In this exercise we will screen an alignment of 19 West Nile virus sequences (NS3 gene) for evidence of diversifying positive selection using the SLAC method implemented in HyPhy.

  1. Download File:WN NS3.fas to your computer saving it into a new directory (name it WNNS3)
  2. Lauch HyPhy, select Analysis:Standard Analyses from the console window menu.
  3. In the ensuing dialog box listing analysis types, click on the arrow next to Positive Selection to expand the list further, choose QuickSelectionDetection.bf. This file implements a wide variety of analyses, each having multiple options, and can be quite intimidating! For detailed discussion of many of the options, please take a look at Section 2 of The Positive Selection in HyPhy book chapter.

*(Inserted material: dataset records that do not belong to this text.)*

-- ==== Sys2Proof/WellFormed.lean ====
section
/-!
DEFINITION. Static legality: what the words of an instruction alone decide (03 R31 to R46, and the legal field values of
each form's entry in 06, 07, 10, 11, 12, 13, 18 and 23). What depends on the issuing weave or place stands in Machine/Ops.
-/

namespace Sys2Proof

/-- The operand types that decide a field's width and how a literal is read (R38). -/
inductive OpTy
  | w32 | w64 | f32 | f64 | h2 | b4
deriving DecidableEq, Repr, Inhabited

/-- A 64-bit operand type uses a register pair (R32, R33). -/
def OpTy.wide : OpTy → Bool
  | .w64 | .f64 => true
  | _ => false

/-- A literal payload a type can hold: the packed types need their upper payload bits 0 (R38). -/
def OpTy.litOk (t : OpTy) (p : BitVec 28) : Bool :=
  match t with
  | .h2 => decide (p.toNat < 65536)
  | .b4 => decide (p.toNat < 256)
  | _ => true

/-- A pair number is even (R32, R33). -/
def evenIf {n : Nat} (wide : Bool) (v : BitVec n) : Bool := !wide || decide (v.toNat % 2 = 0)

/-- A lane destination field names v0 to v119, even for a pair (R32). -/
def dstOk (wide : Bool) (d : BitVec 7) : Bool := decide (d.toNat < 120) && evenIf wide d

/-- A uniform pair names an even s register (R33). -/
def sPairOk (d : BitVec 6) : Bool := evenIf true d

/-- S = 1 requires vd = 0 (R46). -/
def sOk (s : Bool) (d : BitVec 7) : Bool := !s || decide (d = 0#7)

/-- A uniform predicate number is 0 to 3 or 7 (R35, R40). -/
def uPredOk (p : BitVec 3) : Bool := decide (p.toNat < 4) || decide (p = 7#3)

/-- A lane source of 32 or 64 bits; `lit` says whether 125 is legal here (R31, R32). -/
def LSrc.ok (wide lit : Bool) : LSrc → Bool
  | .v n => dstOk wide n
  | .lit => lit
  | _ => true

/-- The base of a memory access and the hoop sources: register or pair, latch or 124 (R157, R301). -/
def LSrc.baseOk (wide : Bool) : LSrc → Bool
  | .v n => dstOk wide n
  | .latch _ => true
  | .zero => true
  | _ => false

/-- A 64-bit source of a control form: the values of R31, a register even, but no literal (R123, R127, R128) (DEDUCED, log entry 66). -/
def LSrc.pairOk (a : LSrc) : Bool := a.ok true false

/-- A field that must name a register. -/
def LSrc.regOk (wide : Bool) : LSrc → Bool
  | .v n => dstOk wide n
  | _ => false

/-- `join`: 125 and 126 are illegal (R138). -/
def LSrc.joinOk : LSrc → Bool
  | .v n => dstOk false n
  | .latch _ => true
  | .zero => true
  | _ => false

/-- The base of `hclr`: a register, a latch, zero, or the literal (R301, R302). -/
def LSrc.hclrOk : LSrc → Bool
  | .lit => true
  | a => a.baseOk false

def LSrc.isReg : LSrc → Bool
  | .v _ => true
  | _ => false

/-- A special register that a uniform source may read (R34). -/
def Special.uniform : Special → Bool
  | .flags | .rng => false
  | _ => true

/-- A uniform source of 32 or 64 bits (R33, R34). -/
def USrc.ok (wide lit : Bool) : USrc → Bool
  | .s n => evenIf wide n
  | .sp x => x.uniform
  | .zero => true
  | .lit => lit

/-- The base of a uniform memory access: a register or pair, or 124 (R157). -/
def USrc.baseOk (wide : Bool) : USrc → Bool
  | .s n => evenIf wide n
  | .zero => true
  | _ => false

/-- A 64-bit uniform source that takes no literal: the values of R33 (R123, R127, R128, R387) (DEDUCED, log entry 66). -/
def USrc.pairOk (a : USrc) : Bool := a.ok true false

def USrc.regOk (wide : Bool) : USrc → Bool
  | .s n => evenIf wide n
  | _ => false

/-- The source of `movs`: values 0 to 77 (R280). -/
def USrc.movsOk : USrc → Bool
  | .s _ => true
  | .sp _ => true
  | _ => false

/-- A uniform destination: 68 and 69 are illegal for a pair (R33). -/
def UDst.ok (wide : Bool) : UDst → Bool
  | .s n => evenIf wide n
  | _ => !wide

/-- In a literal layout the payload of a field that may hold 125 must be 0 when it does not (R38, R125). -/
def litUse (b : LSrc) (k : BitVec 28) : Bool := decide (b = .lit) || decide (k = 0#28)
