def parseRdcnt {α : Type} (ok : BitVec 6 → USrc → Bool) (mk : BitVec 6 → USrc → α) (r : Raw) : Option α :=
  match sOfCode r.d, USrc.ofCode r.a with
  | some d, some a => keep (ok d a && r.plain && decide (r.b = 0#7)) (mk d a)
  | _, _ => none

def parseCsrr {α : Type} (ok : UDst → BitVec 12 → Bool) (mk : UDst → BitVec 12 → α) (r : Raw) (x : Word) : Option α :=
  match UDst.ofCode r.d, litPay x with
  | some d, some _ =>
    keep (ok d (x.extractLsb' 0 12) && r.plain && decide (r.a = 125#7) && decide (r.b = 0#7) && decide (x.extractLsb' 12 16 = 0#16)) (mk d (x.extractLsb' 0 12))
  | _, _ => none

def parseCsrw {α : Type} (ok : USrc → BitVec 12 → Bool) (mk : USrc → BitVec 12 → α) (r : Raw) (x : Word) : Option α :=
  match USrc.ofCode r.b, litPay x with
  | some b, some _ =>
    keep (ok b (x.extractLsb' 0 12) && r.plain && decide (r.a = 125#7) && decide (r.d = 0#7) && decide (x.extractLsb' 12 16 = 0#16)) (mk b (x.extractLsb' 0 12))
  | _, _ => none

/-- The frontier access payload (R383). -/
def parseFget {α : Type} (g : Uni10 α) (r : Raw) (x : Word) : Option α :=
  let t := x.extractLsb' 21 5
  let g' := x.extractLsb' 14 7
  let ok := r.plain && decide (r.a = 0#7) && decide (r.b = 0#7) && decide (x.extractLsb' 0 14 = 0#14)
  match litPay x, UDst.ofCode r.d with
  | some _, some d =>
    match x.extractLsb' 26 2 with
    | 0#2 => match sOfCode r.d with
      | some n => keep (ok && decide (t = 0#5) && decide (g' = 0#7) && sPairOk n) (g.fgetPc n)
      | none => none
    | 1#2 => keep (ok && decide (t = 0#5) && decide (g' = 0#7) && d.ok false) (g.fgetMask d)
    | 2#2 => keep (ok && decide (t = 0#5) && decide (g' = 0#7) && d.ok false) (g.fgetPrio d)
    | _ => keep (ok && d.ok false && dstOk false g') (g.fgetReg d t g')
  | _, _ => none

def parseFset {α : Type} (g : Uni10 α) (r : Raw) (x : Word) : Option α :=
  let t := x.extractLsb' 21 5
  let g' := x.extractLsb' 14 7
  let ok := r.plain && decide (r.d = 0#7) && decide (r.b = 0#7) && decide (x.extractLsb' 0 14 = 0#14)
  match litPay x, USrc.ofCode r.a with
  | some _, some a =>
    match x.extractLsb' 26 2 with
    | 0#2 => keep (ok && decide (t = 0#5) && decide (g' = 0#7) && a.ok true false) (g.fsetPc a)
    | 1#2 => keep (ok && decide (t = 0#5) && decide (g' = 0#7) && a.ok false false) (g.fsetMask a)
    | 3#2 => keep (ok && a.ok false false && dstOk false g') (g.fsetReg a t g')
    | _ => none
  | _, _ => none

def parseXlinv {α : Type} (ok : USrc → USrc → Scope → Bool) (mk : USrc → USrc → Scope → α) (r : Raw) (x : Word) : Option α :=
  match litPay x, USrc.ofCode r.a, USrc.ofCode r.b with
  | some _, some a, some b =>
    keep (ok a b (Scope.ofCode (x.extractLsb' 0 3)) && r.plain && decide (r.d = 0#7) && decide (x.extractLsb' 3 25 = 0#25)) (mk a b (Scope.ofCode (x.extractLsb' 0 3)))
  | _, _, _ => none

def parseInjset {α : Type} (g : Uni10 α) (r : Raw) (x : Word) : Option α :=
  let ok := r.plain && decide (r.d = 0#7) && decide (r.b = 0#7) && decide (x.extractLsb' 3 25 = 0#25)
  match litPay x, USrc.ofCode r.a with
  | some _, some a =>
    match x.extractLsb' 0 3 with
    | 0#3 => keep (ok && a.ok true false) (g.injsetSeed a)
    | 1#3 => keep (ok && a.ok false false) (g.injsetRate a)
    | 2#3 => keep (ok && a.ok false false) (g.injsetClasses a)
    | 3#3 => keep (ok && a.ok true false) (g.injsetShot a)
    | 4#3 => keep (ok && a.ok false false) (g.injsetArm a)
    | _ => none
  | _, _ => none

/-! ## The opcode maps -/

/-- An opcode of a map: a dash, a one-word form, or a two-word form (R36, R49). -/
inductive Form (α : Type)
  | dash
  | one (p : Raw → Option α)
  | two (p : Raw → Word → Option α)

/-- Opcodes 0 to 7 of the map of 03 R49. -/
def lane00Row0 : List (Form Instr) :=
  [.one (LaneR.parse (fun f => f.wf .w32 .w32 .w32) Instr.add32),
   .one (LaneR.parse (fun f => f.wf .w32 .w32 .w32) Instr.sub32),
   .one (LaneR.parse (fun f => f.wf .w32 .w32 .w32) Instr.mul32),
   .one (LaneR.parse (fun f => f.wf .w32 .w32 .w32) Instr.mulhiN32),
   .one (LaneR.parse (fun f => f.wf .w32 .w32 .w32) Instr.mulhiI32),
   .one (LaneR.parse (fun f => f.wf .w32 .w32 .w32) Instr.idivN32),
   .one (LaneR.parse (fun f => f.wf .w32 .w32 .w32) Instr.idivI32),
   .one (LaneR.parse (fun f => f.wf .w32 .w32 .w32) Instr.remN32)]

/-- Opcodes 8 to 15 of the map of 03 R49. -/
def lane00Row1 : List (Form Instr) :=
  [.one (LaneR.parse (fun f => f.wf .w32 .w32 .w32) Instr.remI32),
   .one (LaneR.parse (fun f => f.wf .w32 .w32 .w32) Instr.addSatN32),
   .one (LaneR.parse (fun f => f.wf .w32 .w32 .w32) Instr.addSatI32),
   .one (LaneR.parse (fun f => f.wf .w32 .w32 .w32) Instr.subSatN32),
   .one (LaneR.parse (fun f => f.wf .w32 .w32 .w32) Instr.subSatI32),
   .one (LaneR.parse (fun f => f.wf .w32 .w32 .w32) Instr.minN32),
   .one (LaneR.parse (fun f => f.wf .w32 .w32 .w32) Instr.minI32),
   .one (LaneR.parse (fun f => f.wf .w32 .w32 .w32) Instr.maxN32)]

/-- Opcodes 16 to 23 of the map of 03 R49. -/
def lane00Row2 : List (Form Instr) :=
  [.one (LaneR.parse (fun f => f.wf .w32 .w32 .w32) Instr.maxI32),
   .one (LaneR.parse (fun f => f.wf .w32 .w32 .w32) Instr.andB32),
   .one (LaneR.parse (fun f => f.wf .w32 .w32 .w32) Instr.orB32),
   .one (LaneR.parse (fun f => f.wf .w32 .w32 .w32) Instr.xorB32),
   .one (LaneR.parse (fun f => f.wf .w32 .w32 .w32) Instr.andnB32),
   .one (LaneR.parse (fun f => f.wf .w32 .w32 .w32) Instr.shlB32),
   .one (LaneR.parse (fun f => f.wf .w32 .w32 .w32) Instr.shrB32),
   .one (LaneR.parse (fun f => f.wf .w32 .w32 .w32) Instr.sarB32)]
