/-- A result on its way to an agent's registers (R62) (DEDUCED, log entry 15). -/
def fly (s : State) (a : Agent) (r : Result) : State :=
  match a with
  | .weave c k => onWeave s c k (fun w => { w with inflight := w.inflight ++ [r] })
  | .steer c k => onInst s c k (fun i => { i with steer := { i.steer with inflight := i.steer.inflight ++ [r] } })
  | .handler c => onCore s c (fun x => { x with handler := { x.handler with inflight := x.handler.inflight ++ [r] } })

def regsFrom (d : Nat) (wide : Bool) : List Nat := if wide then [d, d + 1] else [d]

/-- Values on their way to the v registers of a weave's threads (DEDUCED, log entry 15). -/
def flyLane (s : State) (a : Agent) (d : Nat) (wide : Bool) (vals : List (Nat × Double)) : State :=
  if vals.isEmpty then s else fly s a { v := vals.flatMap (fun x => vWords d wide x.1 x.2), u := [], p := [] }

/-- A value on its way to a uniform destination; `$mode` and `$flags` are written at once. -/
def flyUni (s : State) (a : Agent) (m : Mask) (d : UDst) (wide : Bool) (v : Double) : State :=
  match d with
  | .s n => fly s a { v := [], u := sWords n.toNat wide v, p := [] }
  | d => writeUDst s a m d wide v

def isWide : MemW → Bool
  | .b64 => true
  | _ => false

/-- The end of a lane load. -/
def laneLoaded (a : Agent) (d : Nat) (w : MemW) (l : Addrs) : Reading → Done
  | .wait s => waits s (.waiting .pairOp)
  | .broken s => moved (pairFail s a) [] 1
  | .read r =>
    let vals := okVals r.vals
    { s := flyLane r.s a d (isWide w) vals, gs := parkGroups r.vals l ++ [(r.late, .hold (.waiting .pairOp))], cycles := l.length,
      wv := if vals.isEmpty then [] else regsFrom d (isWide w), ws := [], wait := none }

/-- The end of a uniform load. -/
def uniLoaded (a : Agent) (e : Entry) (d : UDst) (w : MemW) (l : Addrs) : Reading → Done
  | .wait s => waits s (.waiting .pairOp)
  | .broken s => moved (pairFail s a) [] 1
  | .read r =>
    match r.vals with
    | [(_, .ok v)] => { moved (flyUni r.s a e.mask d (isWide w) v) [] 1 with ws := udstRegs d (isWide w) }
    | [(_, .error c)] =>
      let va := match l with | (_, .ok va) :: _ => BitVec.ofNat 64 va | _ => 0#64
      parkAll r.s e.mask c va
    | _ => waits r.s (.waiting .pairOp)

/-! ## Full/empty loads (R164, R165) -/

def feGranules (r : FeLoad) : List Nat := (r.addrs.flatMap (fun a => granules a.2 (widthBytes r.width))).eraseDups

def feFull (x : Core) (r : FeLoad) : Bool := (feGranules r).all (nmem x.full)

/-- The `.fe` and `.fec` loads that wait on a core, each with its place in the order (DESIGN CHOICE, log entry 20). -/
def feWaiting (x : Core) : List (Nat × FeLoad) :=
  let of := fun (st : EntryState) => match st with | .waiting (.feLoad r) => some (r.seq, r) | _ => none
  x.weaves.flatMap (fun e => e.2.frontier.filterMap (fun y => of y.state))
    ++ x.insts.filterMap (fun e => e.2.steer.entry.bind (fun y => of y.state))
    ++ (match x.handler.wait with | some v => (of (.waiting v)).toList | none => [])

/-- Whether a load performs now: its granules are full, and no load that came before it takes one of them first (R165) (DESIGN CHOICE, log entry 20). -/
def feTurn (x : Core) (r : FeLoad) : Bool :=
  feFull x r && !(feWaiting x).any (fun o => o.1 < r.seq && feFull x o.2 && (feGranules o.2).any (fun g => (feGranules r).contains g))

/-- A full/empty load performed for a weave: read, and for `.fec` clear, in one step. -/
def performFe (s : State) (c k : Nat) (act : Mask) (r : FeLoad) : State × Groups :=
  let a := Agent.weave c k
  let n := widthBytes r.width
  let v : Loaded := r.addrs.map (fun t => (t.1, match circleLoadBytes s a t.2 n with | .error e => .error e | .ok d => .ok (loadValue r.width d)))
  let s := if r.clear then onCore s c (fun x => { x with full := neraseAll x.full (feGranules r) }) else s
  let s := logOwn s a (.circle (okVals v))
  match r.dst with
  | .uni d =>
    match v with
    | [(_, .ok y)] => (untag (flyUni s a act d (isWide r.width) y) c k [] (udstRegs d (isWide r.width)), [])
    | [(_, .error e)] => (s, [(act, .park e 0#64)])
    | _ => (s, [])
  | .lane d =>
    (untag (flyLane s a d (isWide r.width) (okVals v)) c k (if (okVals v).isEmpty then [] else regsFrom d (isWide r.width)) [],
     parkGroups v [])

/-- The sites of a full/empty load. -/
def feSites (s : State) (a : Agent) (q : LoadReq) (l : Addrs) : List (Nat × Except Nat Nat) :=
  let denied := match q.acq with | some sc => scopeDenied s a sc | none => false
  let z := circleWindow s a
  l.map (fun r => (r.1, match r.2 with | .error c => .error c | .ok off => circleSite z off (widthBytes q.width) denied))

/-- The issue of a full/empty load by a weave: its faulting threads park, the others perform, or wait at the instruction (DESIGN CHOICE, log entry 20). -/
def feIssue (s : State) (c k : Nat) (act : Mask) (dst : FeDst) (q : LoadReq) (l : Addrs) : Done :=
  let a := Agent.weave c k
  let uni := match dst with | .uni _ => true | .lane _ => false
  let s := beforeLoad s a q
  let sites := feSites s a q l
  let bad : Loaded := sites.map (fun r => (r.1, match r.2 with | .error e => .error e | .ok _ => .ok 0#64))
  let parks := if uni then (parkGroups bad []).map (fun g => (act, g.2)) else parkGroups bad []
  let r : FeLoad := { dst := dst, width := q.width, clear := q.fe == .fec,
                      addrs := sites.filterMap (fun r => match r.2 with | .ok k => some (r.1, k) | .error _ => none), seq := s.seq }
  if r.addrs.isEmpty then moved s parks (max 1 l.length)
  else
    match takeLog s a with
    | .replay (.circle vals) s =>
      match dst with
      | .uni d =>
        { moved (flyUni s a act d (isWide q.width) ((vals.map (·.2)).getD 0 0#64)) parks 1 with ws := udstRegs d (isWide q.width) }
      | .lane d => { moved (flyLane s a d (isWide q.width) vals) parks (max 1 l.length) with wv := regsFrom d (isWide q.width) }
    | .replay _ s => moved (pairFail s a) [] 1
    | .broken => moved (pairFail s a) [] 1
    | .fresh =>
      if feTurn (getCore s c) r then
        match performFe s c k act r with
        | (s, gs) => moved s (parks ++ gs) (max 1 l.length)
      else
        let m := if uni then act else maskOf (r.addrs.map (·.1))
        moved s (parks ++ [(m, .hold (.waiting (.feLoad r)))]) (max 1 l.length)

/-- A full/empty load of a steer thread or the handler slot performed: read, and for `.fec` clear, in one step; a re-execution clears nothing. -/
def feTake (s : State) (a : Agent) (e : Entry) (q : LoadReq) (r : FeLoad) (d : UDst) (l : Addrs) : Done :=
  let y := uniLoaded a e d q.width l (readCircle s a q 1#32 l)
  if r.clear && !isReplaying s a then
    { y with s := onCore y.s (coreOf a) (fun x => { x with full := neraseAll x.full (feGranules r) }) }
  else y

/-- The issue of a full/empty load by a steer thread or the handler slot: it performs, or waits at the instruction in its place in the order
(R164, R165) (DESIGN CHOICE, log entry 20). -/
def feAlone (s : State) (a : Agent) (e : Entry) (d : UDst) (q : LoadReq) (l : Addrs) : Done :=
  let s := beforeLoad s a q
  match feSites s a q l with
  | [(_, .ok k)] =>
    let r : FeLoad := { dst := .uni d, width := q.width, clear := q.fe == .fec, addrs := [(0, k)], seq := s.seq }
    if isReplaying s a || feTurn (getCore s (coreOf a)) r then feTake s a e q r d l else waits s (.waiting (.feLoad r))
  | _ => uniLoaded a e d q.width l (readCircle s a q 1#32 l)

/-! ## Stores -/

/-- What a store asks for. -/
structure StoreQ where
  circle : Bool
  width : MemW
  rel : Option Scope
  through : Bool
  sf : Bool
  ord : Nat
deriving DecidableEq, Repr, Inhabited

def scopeCode : Scope → Nat
  | .th => 0
  | .wv => 1
  | .cl => 2
  | .co => 3
  | .pt => 4
  | .tn => 5
  | .dv => 6
  | .sy => 7

def plainStore (circle : Bool) (w : MemW) : StoreQ := { circle := circle, width := w, rel := none, through := false, sf := false, ord := 0 }

def qualStore (circle : Bool) (q : Qual) : StoreQ :=
  { circle := circle, width := q.width, rel := (match q.order with | .rel => some q.scope | _ => none), through := q.cache == .nl1,
    sf := q.fe != .none, ord := (match q.order with | .none => 0 | .acq => 8 | .rel => 16) + scopeCode q.scope }

/-- The data of each thread, or its cause. -/
abbrev Datas := List (Nat × Except Nat Double)

/-- One thread's store checked: what it will write, or its cause. -/
def storeSite (s : State) (a : Agent) (e : Entry) (q : StoreQ) (denied : Bool) (t : Nat) (addr data : Except Nat Double) :
    Except Nat ThreadStore × State :=
  let n := widthBytes q.width
  match addr, data with
  | .error x, .error y => (.error (min x y), s)
  | .error x, .ok _ => (.error x, s)
  | .ok _, .error y => (.error y, s)
  | .ok va, .ok v =>
    if q.circle then
      match circleSite (circleWindow s a) va.toNat n denied with
      | .error c => (.error c, s)
      | .ok k => (.ok { circle := true, va := va.toNat, key := k, data := bytesLE n v.toNat, full := q.sf, bits := [] }, s)
    else
      match globalSite s a va.toNat n .store denied (e.skipWatch.getLsbD t) with
      | (.error c, s) => (.error c, countRequest s a t .store e.pc.toNat va.toNat (.error c))
      | (.ok k, s) =>
        (.ok { circle := false, va := va.toNat, key := k, data := bytesLE n v.toNat, full := false, bits := [] },
         countRequest s a t .store e.pc.toNat va.toNat (.ok k))
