/-! ## Once-performed members of a paired agent -/

/-- Whether the next member that stands alone belongs to the part a copy re-executes (20 R409). -/
def memberReplays (s : State) (a : Agent) : Bool :=
  match pairOf s a with
  | some p => let p := endGroup p; p.upTo != 0 && p.num < p.upTo
  | none => false

/-- The instruction whose results come once for both copies: it joins its group, and takes its values from the log while it is
re-executed, or waits until the group is performed. -/
inductive Once
  | given (vals : List (Nat × Double)) (s : State)
  | wait (st : EntryState) (s : State)
  | stall
  | broken
deriving Repr, Inhabited

def joinOnce (s : State) (a : Agent) (pc : Double) (act : Mask) (bytes : List Byte) (op : PairOp) : Once :=
  if groupStall s a then .stall
  else if memberReplays s a then
    match takeValue s a pc act with
    | .given vals s => .given vals (joinGroup s a bytes op)
    | _ => .broken
  else
    let s := joinGroup s a bytes op
    .wait (onceWait s a) s

/-! ## Atomic operations (R171) -/

def atomWide : AtomTy → Bool
  | .n32 => false
  | .i32 => false
  | .f32 => false
  | _ => true

def atomBytes (ty : AtomTy) : Nat := if atomWide ty then 8 else 4

/-- The order of two values of a type. -/
def atomLess (ty : AtomTy) (x y : Double) : Bool :=
  match ty with
  | .n32 => (lowWord x).ult (lowWord y)
  | .i32 => (lowWord x).slt (lowWord y)
  | .n64 => x.ult y
  | .i64 => x.slt y
  | _ => false

/-- A value cut to the width of a type. -/
def cutTo (ty : AtomTy) (x : Double) : Double := if atomWide ty then x else (lowWord x).setWidth 64

/-- The new value of the location. -/
def atomNew (op : AtomOp) (ty : AtomTy) (old x cmp : Double) : Double :=
  match op with
  | .add => cutTo ty (old + x)
  | .and => old &&& x
  | .or => old ||| x
  | .xor => old ^^^ x
  | .min => if atomLess ty x old then x else old
  | .max => if atomLess ty old x then x else old
  | .exch => x
  | .fadd => (faddT (if atomWide ty then .f64 else .f32) rnRnd old x).1
  | .cas => if old = cmp then x else old

/-- One thread's part of an atomic: its key, operand and comparand. -/
structure AtomItem where
  tid : Nat
  va : Nat
  key : Nat
  x : Double
  cmp : Double
deriving DecidableEq, Repr, Inhabited

/-- One atomic performed at the home of its page (R171) (DEDUCED, log entry 17). -/
def atomOne (s : State) (c : Nat) (see keep : Option Nat) (op : AtomOp) (ty : AtomTy) (i : AtomItem) : Except Nat Double × State :=
  let n := atomBytes ty
  match readHome s c see i.key n with
  | (_, true, s) => (.error cPOISON, s)
  | (d, false, s) =>
    let old := BitVec.ofNat 64 (natLE d)
    (.ok old, writeHome s c keep i.key (bytesLE n (atomNew op ty old i.x i.cmp).toNat))

/-- The atomics of an instruction, thread by thread (R171). -/
def atomAll (c : Nat) (see keep : Option Nat) (op : AtomOp) (ty : AtomTy) : State → List AtomItem → Loaded × State
  | s, [] => ([], s)
  | s, i :: r =>
    match atomOne s c see keep op ty i with
    | (v, s) => match atomAll c see keep op ty s r with | (l, s) => ((i.tid, v) :: l, s)

/-- The atomics of an instruction in circle memory; the full bits stand (R171). -/
def atomCircle (c : Nat) (op : AtomOp) (ty : AtomTy) : State → List AtomItem → Loaded × State
  | s, [] => ([], s)
  | s, i :: r =>
    let n := atomBytes ty
    let x := getCore s c
    if circleBad x i.key n then match atomCircle c op ty s r with | (l, s) => ((i.tid, .error cPOISON) :: l, s)
    else
      let old := BitVec.ofNat 64 (natLE (circleBytes x i.key n))
      let s := putCore s c (circleWrite x i.key (bytesLE n (atomNew op ty old i.x i.cmp).toNat) false)
      match atomCircle c op ty s r with | (l, s) => ((i.tid, .ok old) :: l, s)

def relOrd : AtomOrd → Bool
  | .rel => true
  | .ar => true
  | _ => false

def acqOrd : AtomOrd → Bool
  | .acq => true
  | .ar => true
  | _ => false

def atomOrdCode : AtomOrd → Nat
  | .relaxed => 0
  | .acq => 1
  | .rel => 2
  | .ar => 3

def atomOpCode : AtomOp → Nat
  | .add => 0
  | .and => 1
  | .or => 2
  | .xor => 3
  | .min => 4
  | .max => 5
  | .exch => 6
  | .fadd => 7
  | .cas => 8

/-- The member of a store group that an atomic is (20 R404). -/
def atomMember (op : AtomOp) (q : AtomQ) (items : List AtomItem) : List Byte :=
  let n := atomBytes q.ty
  memberHead 2 (atomOpCode op) (atomOrdCode q.order * 8 + scopeCode q.scope) (maskOf (items.map (·.tid)))
    ++ items.flatMap (fun i => bytesLE 8 i.va ++ bytesLE n i.x.toNat ++ (if op = .cas then bytesLE n i.cmp.toNat else []))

In the following listing of input options to the analysis, we are going to use the shorthand Option : Value
  1. Choose Genetic Code : Universal
  2. New/Restore : New Analysis
  3. Please specify a codon data file : Use the navigation box to find WN_NS3.fas
  4. Model Options : Custom
  5. Please enter a 6 character model designation (e.g:010010 defines HKY85):012345
  6. A tree was found in the data file...: Y (type into the lower box of the console window and press Enter)
  7. Save nucleotide model fit to : Use the navigation box to save the file to the same directory as WN_NS3.fas, but name it WN_NS3.HKY85.fit
  8. dN/dS bias parameter options : Estimate dN/dS only
  9. Ancestor counting options : Single Ancestor Counting
  10. SLAC Options : Full tree
  11. Treatment of Ambiguities : Averaged
  12. Test Statistic : Approximate
  13. ... HYPHY will do some work and print some text to the console window ...
  14. Significance level for a site to be classified as positively/negatively selected? : 0.1 (type into the lower box of the console window and press Enter)
  15. ... More text to the screen, including the list of sites under positive and negative selection ...
  16. Output Options : Chart
  17. Rate Class Estimator : Skip

At the end of the execution there will be several windows displayed, and there should be a single positively selected site


******* FOUND 1 POSITIVELY SELECTED SITES ********
+--------------+--------------+--------------+--------------+
| Index        | Site Index   | dN-dS        | p-value      | 
+--------------+--------------+--------------+--------------+
|            1 |   249.000000 |     3.304463 |     0.087525 |
+--------------+--------------+--------------+--------------+

SLAC screen shot

Take a look at the row for site 249 in the results chart: this is the site reported positively. The method inferred that a total of 7 substitutions took place at that site, with 0 (Observed S Changes) of them being synonymous and 7 (Observed NS Changes) being non-synonymous. How does this observed synonymous proportion (0, Observed S. Prop.) compare to the expected proportion under neutrality? This neutral expectation is computed by averaging the imputed proportions of synonymous and non-synonymous 'sites' along the tree. These 'site' counts, which can be more accurately thought of as the proportion of random one-nucleotide substitutions that are expected to be synonymous (E[S Sites] = 0.8817) and non-synonymous (E[NS Sites] = 2.002). Their ratio (P{S} = 0.293884) is the proportion of substitutions expected to be synonymous under neutral evolution. For site 249, this means that about 2/7 substitutions would be synonymous, and the probability of getting 0/7 synonymous substitutions under the binomial distribution with the probability parameter P{S} = 0.293884 is (1-P{S})7 = 0.087525. This number is the one reported in the column P{S leq. observed}, and is the p-value for having as many or fewer synonymous substitutions at a site (positive selection), with the analogous quantity for negative selection reported in the column P{S geq. observed}. dS and dN are simply S/E[S Sites] and NS/ E[NS Sites], dN-dS is their difference, and Scaled dN-dS is dN-dS normalized by the total length of the tree.



Running REL

In this exercise we will screen an alignment of 19 West Nile virus sequences (NS3 gene) for evidence of diversifying positive selection using a Random Effects Approach (REL) method implemented in HyPhy.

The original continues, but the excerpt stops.